BEGIN
-- ==== Sys2Proof/Laws/Frame.lean ====
section
/-! SUPPORT. What every instruction leaves alone: one lemma, `exec_facts`, says of all of them what they
may change before the end of the cycle and how the cycle then ends. -/

namespace Sys2Proof.Machine

/-- `u` differs from `s` at most in the general registers, N, Z, V, C, memory, and what a store
records. -/
structure Plain (s u : State) : Prop where
  eq : u = { s with
    regs := u.regs
    flags := { s.flags with n := u.flags.n, z := u.flags.z, v := u.flags.v, c := u.flags.c }
    mem := u.mem
    stored := u.stored
    bfsrDraw := u.bfsrDraw }

theorem Local.plain {s u : State} (h : Local s u) : Plain s u := by
  constructor
  rw [h.eq]

theorem Storing.plain {s u : State} (h : Storing s u) : Plain s u := by
  constructor
  rw [h.eq]

/-- The X flag that an instruction decides on; none for RBF, which takes it from the record (R46). -/
def decidedX (i : Instr) (s : State) : Option Bool :=
  match i with
  | .ax => some true
  | .setf l => some l.x
  | .rbf _ => none
  | .bdapQ _ _ | .biap _ _ _ | .bdap _ _ _ | .dip _ => some s.flags.x
  | _ => some false

/-- The instruction is not RBF. -/
abbrev NotRbf (i : Instr) : Prop := ∀ o, i ≠ .rbf o

/-- From `s`, instruction `i` has made `u`, and its cycle ends with `fl`. -/
structure Facts (i : Instr) (s u : State) (fl : Flow) : Prop where
  onceMore : u.onceMore = s.onceMore
  delay : NotRbf i → u.delay = s.delay
  due : checkDue u = true → checkDue s = true
  memMap : u.memMap = s.memMap
  inv : StateInv s → StateInv u
  kept : storesToMemory i = false →
    u.mem = s.mem ∧ u.stored = s.stored ∧ u.bfsrDraw = s.bfsrDraw
  mof : u.mof ≠ s.mof → movesTo i = some .mof ∨ (∃ m rs rd, i = .muls m rs rd) ∨
    ∃ m rs rd, i = .mulu m rs rd
  ibr : u.ibr ≠ s.ibr → movesTo i = some .ibr
  bar : u.bar ≠ s.bar → movesTo i = some .bar
  usp : u.usp ≠ s.usp → movesTo i = some .usp
  irp : u.irp ≠ s.irp → movesTo i = some .irp ∨ (∃ o, i = .jir o ∨ i = .jirc o) ∨
    ∃ r, i = .jirR r ∨ i = .jircR r
  srp : u.srp ≠ s.srp → movesTo i = some .srp ∨ (∃ o, i = .jsr o ∨ i = .jsrc o) ∨
    ∃ r, i = .jsrR r ∨ i = .jsrcR r
  brp : u.brp ≠ s.brp → movesTo i = some .brp ∨ (∃ o, i = .jbrc o) ∨ (∃ r, i = .jbrcR r) ∨
    ∃ n, i = .brk n
  flagM : (s.flags.m = true → u.flags.m = true) ∧
    (u.flags.m ≠ s.flags.m → ∃ l, i = .setf l ∧ l.m = true)
  flagU : u.flags.u ≠ s.flags.u → writesFlagRegister i = true ∨ (∃ n, i = .brk n) ∨ ∃ o, i = .rbf o
  flagF : u.flags.f ≠ s.flags.f → writesFlagRegister i = true ∨ (∃ n, i = .brk n) ∨ i = .di ∨
    ∃ l, i = .clearf l
  flagP : u.flags.p ≠ s.flags.p → writesFlagRegister i = true ∨ i = .di ∨ ∃ l, i = .clearf l
  flagI : u.flags.i ≠ s.flags.i → writesFlagRegister i = true ∨ i = .di ∨ i = .ei ∨
    ∃ l, l.i = true ∧ (i = .setf l ∨ i = .clearf l)
  flagB : u.flags.b ≠ s.flags.b → writesFlagRegister i = true ∨
    ∃ l, l.b = true ∧ (i = .setf l ∨ i = .clearf l)
  mode : u.mode ≠ s.mode → (u.mode = .supervisor ∧ ∃ n, i = .brk n) ∨
    (u.mode = .user ∧ s.flags.u = true ∧ ((∃ o, i = .jmpu o) ∨ ∃ o, i = .rbf o))
  window : fl.inhibit = opensWindow i
  x : ∀ b ∈ decidedX i s, fl.x = b
  pfx : NotRbf i → fl.pfx ≠ none → isPrefixWord i = true
  delayed : NotRbf i → fl.delay ≠ none → opensWindow i = true
  slot : slotValid i = true → NotRbf i → fl.npc = s.npc0

/-- The state an instruction leaves, with its facts. -/
abbrev Facted (i : Instr) (s t : State) : Prop := ∃ u fl, t = finish u fl ∧ Facts i s u fl

theorem Facts.of_plain {i : Instr} {s u : State} {npc : Word} {inh x : Bool} (h : Plain s u)
    (inv : StateInv s → StateInv u)
    (kept : storesToMemory i = false →
      u.mem = s.mem ∧ u.stored = s.stored ∧ u.bfsrDraw = s.bfsrDraw)
    (window : inh = opensWindow i) (hx : decidedX i s = some x)
    (slot : slotValid i = true → npc = s.npc0) :
    Facts i s u { npc := npc, inhibit := inh, x := x } where
  onceMore := by rw [h.eq]
  delay := fun _ => by rw [h.eq]
  due := fun d => by rwa [h.eq] at d
  memMap := by rw [h.eq]
  inv := inv
  kept := kept
  mof := fun n => absurd (by rw [h.eq]) n
  ibr := fun n => absurd (by rw [h.eq]) n
  bar := fun n => absurd (by rw [h.eq]) n
  usp := fun n => absurd (by rw [h.eq]) n
  irp := fun n => absurd (by rw [h.eq]) n
  srp := fun n => absurd (by rw [h.eq]) n
  brp := fun n => absurd (by rw [h.eq]) n
  flagM := ⟨fun e => by rw [h.eq]; exact e, fun n => absurd (by rw [h.eq]) n⟩
  flagU := fun n => absurd (by rw [h.eq]) n
  flagF := fun n => absurd (by rw [h.eq]) n
  flagP := fun n => absurd (by rw [h.eq]) n
  flagI := fun n => absurd (by rw [h.eq]) n
  flagB := fun n => absurd (by rw [h.eq]) n
  mode := fun n => absurd (by rw [h.eq]) n
  window := window
  x := fun b hb => by rw [hx] at hb; exact Option.some.inj hb
  pfx := fun _ n => absurd rfl n
  delayed := fun _ n => absurd rfl n
  slot := fun e _ => slot e

theorem Facts.of_local {i : Instr} {s u : State} {npc : Word} {inh x : Bool} (h : Local s u)
    (window : inh = opensWindow i) (hx : decidedX i s = some x)
    (slot : slotValid i = true → npc = s.npc0) :
    Facts i s u { npc := npc, inhibit := inh, x := x } :=
  .of_plain h.plain (fun w => ⟨h.mem ▸ w.1, h.stored ▸ w.2⟩)
    (fun _ => ⟨h.mem, h.stored, h.bfsrDraw⟩) window hx slot

/-! ### One lemma per form -/

theorem facted_done {i : Instr} {s u : State} (h : Local s u) (window : opensWindow i = false)
    (hx : decidedX i s = some false) : Facted i s u.done :=
  ⟨u, _, rfl, .of_local h window.symm hx fun _ => h.npc0⟩

theorem facted_quick {i : Instr} {s t : State} {op : GReg → State → State} {rd : Reg}
    (e : outcome (quickForm op rd s) = .next t) (h : ∀ d, Local s (op d s))
    (window : opensWindow i = false) (hx : decidedX i s = some false) : Facted i s t := by
  obtain ⟨d, -, rfl⟩ := quickForm_ok.mp (outcome_next.mp e)
  exact facted_done (h d) window hx

theorem facted_pair {i : Instr} {s t : State} {op : GReg → GReg → State → State} {rs rd : Reg}
    (e : outcome (pairForm op rs rd s) = .next t) (h : ∀ x d, Local s (op x d s))
    (window : opensWindow i = false) (hx : decidedX i s = some false) : Facted i s t := by
  obtain ⟨d, x, -, -, rfl⟩ := pairForm_ok.mp (outcome_next.mp e)
  exact facted_done (h x d) window hx

theorem facted_reg {i : Instr} {m : Size} {s t : State}
    {op : GReg → GReg → BitVec m.bits → State → State} {rs rd : Reg}
    (e : outcome (regForm m op rs rd s) = .next t) (h : ∀ d b, Local s (op d d b s))
    (window : opensWindow i = false) (hx : decidedX i s = some false) : Facted i s t := by
  obtain ⟨d, x, -, -, rfl⟩ := regForm_ok.mp (outcome_next.mp e)
  exact facted_done (h d _) window hx

theorem facted_three {i : Instr} {m : Size} {s t : State}
    {op : GReg → GReg → BitVec m.bits → State → State} {rn rd : Reg}
    (e : outcome (threeForm m op rn rd s) = .next t) (h : ∀ d n b, Local s (op d n b s))
    (window : opensWindow i = false) (hx : decidedX i s = some false) : Facted i s t := by
  obtain ⟨d, n, p, -, -, -, -, rfl⟩ := threeForm_ok.mp (outcome_next.mp e)
  exact facted_done (h d n _) window hx

/-- An operand that may stand in a delay slot consumes no stream word. -/
theorem SourceReads.slot {m : Size} {rule : Operand1Rule} {o : MemOperand} {s : State}
    {v : BitVec m.bits} {upd : Option (GReg × Word)} {npc : Word}
    (h : SourceReads m rule o s v upd npc) (k : slotOperand o = true) : npc = s.npc0 := by
  rcases h with ⟨rfl, _⟩ | ⟨_, _, _, _, e⟩
  · cases k
  · exact e

theorem facted_mem {i : Instr} {m : Size} {s t : State}
    {op : GReg → GReg → BitVec m.bits → State → State} {o : MemOperand} {rd : Reg}
    (e : outcome (memForm m op o rd s) = .next t) (h : ∀ d b s, Local s (op d d b s))
    (window : opensWindow i = false) (hx : decidedX i s = some false)
    (slot : slotValid i = true → slotOperand o = true) : Facted i s t := by
  obtain ⟨d, v, upd, npc, -, hs, -, rfl⟩ := memForm_ok.mp (outcome_next.mp e)
  exact ⟨_, _, rfl, .of_local ((Place.commit_local _ _).trans (h _ _ _)) window.symm hx
    fun k => hs.slot (slot k)⟩

theorem facted_test {i : Instr} {m : Size} {s t : State}
    {op : BitVec m.bits → State → State} {o : MemOperand}
    (e : testForm m op o s = .ok t) (h : ∀ b s, Local s (op b s))
    (window : opensWindow i = false) (hx : decidedX i s = some false)
    (slot : slotValid i = true → slotOperand o = true) : Facted i s t := by
  obtain ⟨v, upd, npc, hs, rfl⟩ := testForm_ok.mp e
  exact ⟨_, _, rfl, .of_local ((Place.commit_local _ _).trans (h _ _)) window.symm hx
    fun k => hs.slot (slot k)⟩

theorem facted_store {i : Instr} {s u : State} {inh : Bool} (h : Storing s u)
    (inv : StateInv s → StateInv u) (hs : storesToMemory i = true) (window : inh = opensWindow i)
    (hx : decidedX i s = some false) :
    Facted i s (finish u { npc := u.npc0, inhibit := inh }) :=
  ⟨u, _, rfl, .of_plain h.plain inv (fun e => by rw [hs] at e; cases e) window hx
    fun _ => h.npc0⟩

theorem Place.inv_commit {p : Place} {s : State} (h : StateInv s) : StateInv (p.commit s) := by
  unfold StateInv
  rw [Place.commit_mem, Place.commit_stored]
  exact h

/-- A store of one value, with its operand's side effect. -/
theorem facted_store_one {i : Instr} {s : State} {m : Size} {ea : Word} {v : BitVec m.bits}
    {p : Place} {inh : Bool} (hs : storesToMemory i = true) (window : inh = opensWindow i)
    (hx : decidedX i s = some false) :
    Facted i s (finish (p.commit (s.store m ea v).redrawStatus)
      { npc := (p.commit (s.store m ea v).redrawStatus).npc0, inhibit := inh }) :=
  facted_store (((State.store_storing s m ea v).trans (State.redrawStatus_storing _)).trans
    (Place.commit_storing _ _))
    (fun w => Place.inv_commit (State.wf_redrawStatus (State.inv_store w m ea v))) hs window hx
END
_Problem details_
Print, without alteration, only the lines above between the one holding "srp : u.srp" and the one holding "flagM : (s.flags.m", inclusive.

_Answer space_
  srp : u.srp ≠ s.srp → movesTo i = some .srp ∨ (∃ o, i = .jsr o ∨ i = .jsrc o) ∨
    ∃ r, i = .jsrR r ∨ i = .jsrcR r
  brp : u.brp ≠ s.brp → movesTo i = some .brp ∨ (∃ o, i = .jbrc o) ∨ (∃ r, i = .jbrcR r) ∨
    ∃ n, i = .brk n
  flagM : (s.flags.m = true → u.flags.m = true) ∧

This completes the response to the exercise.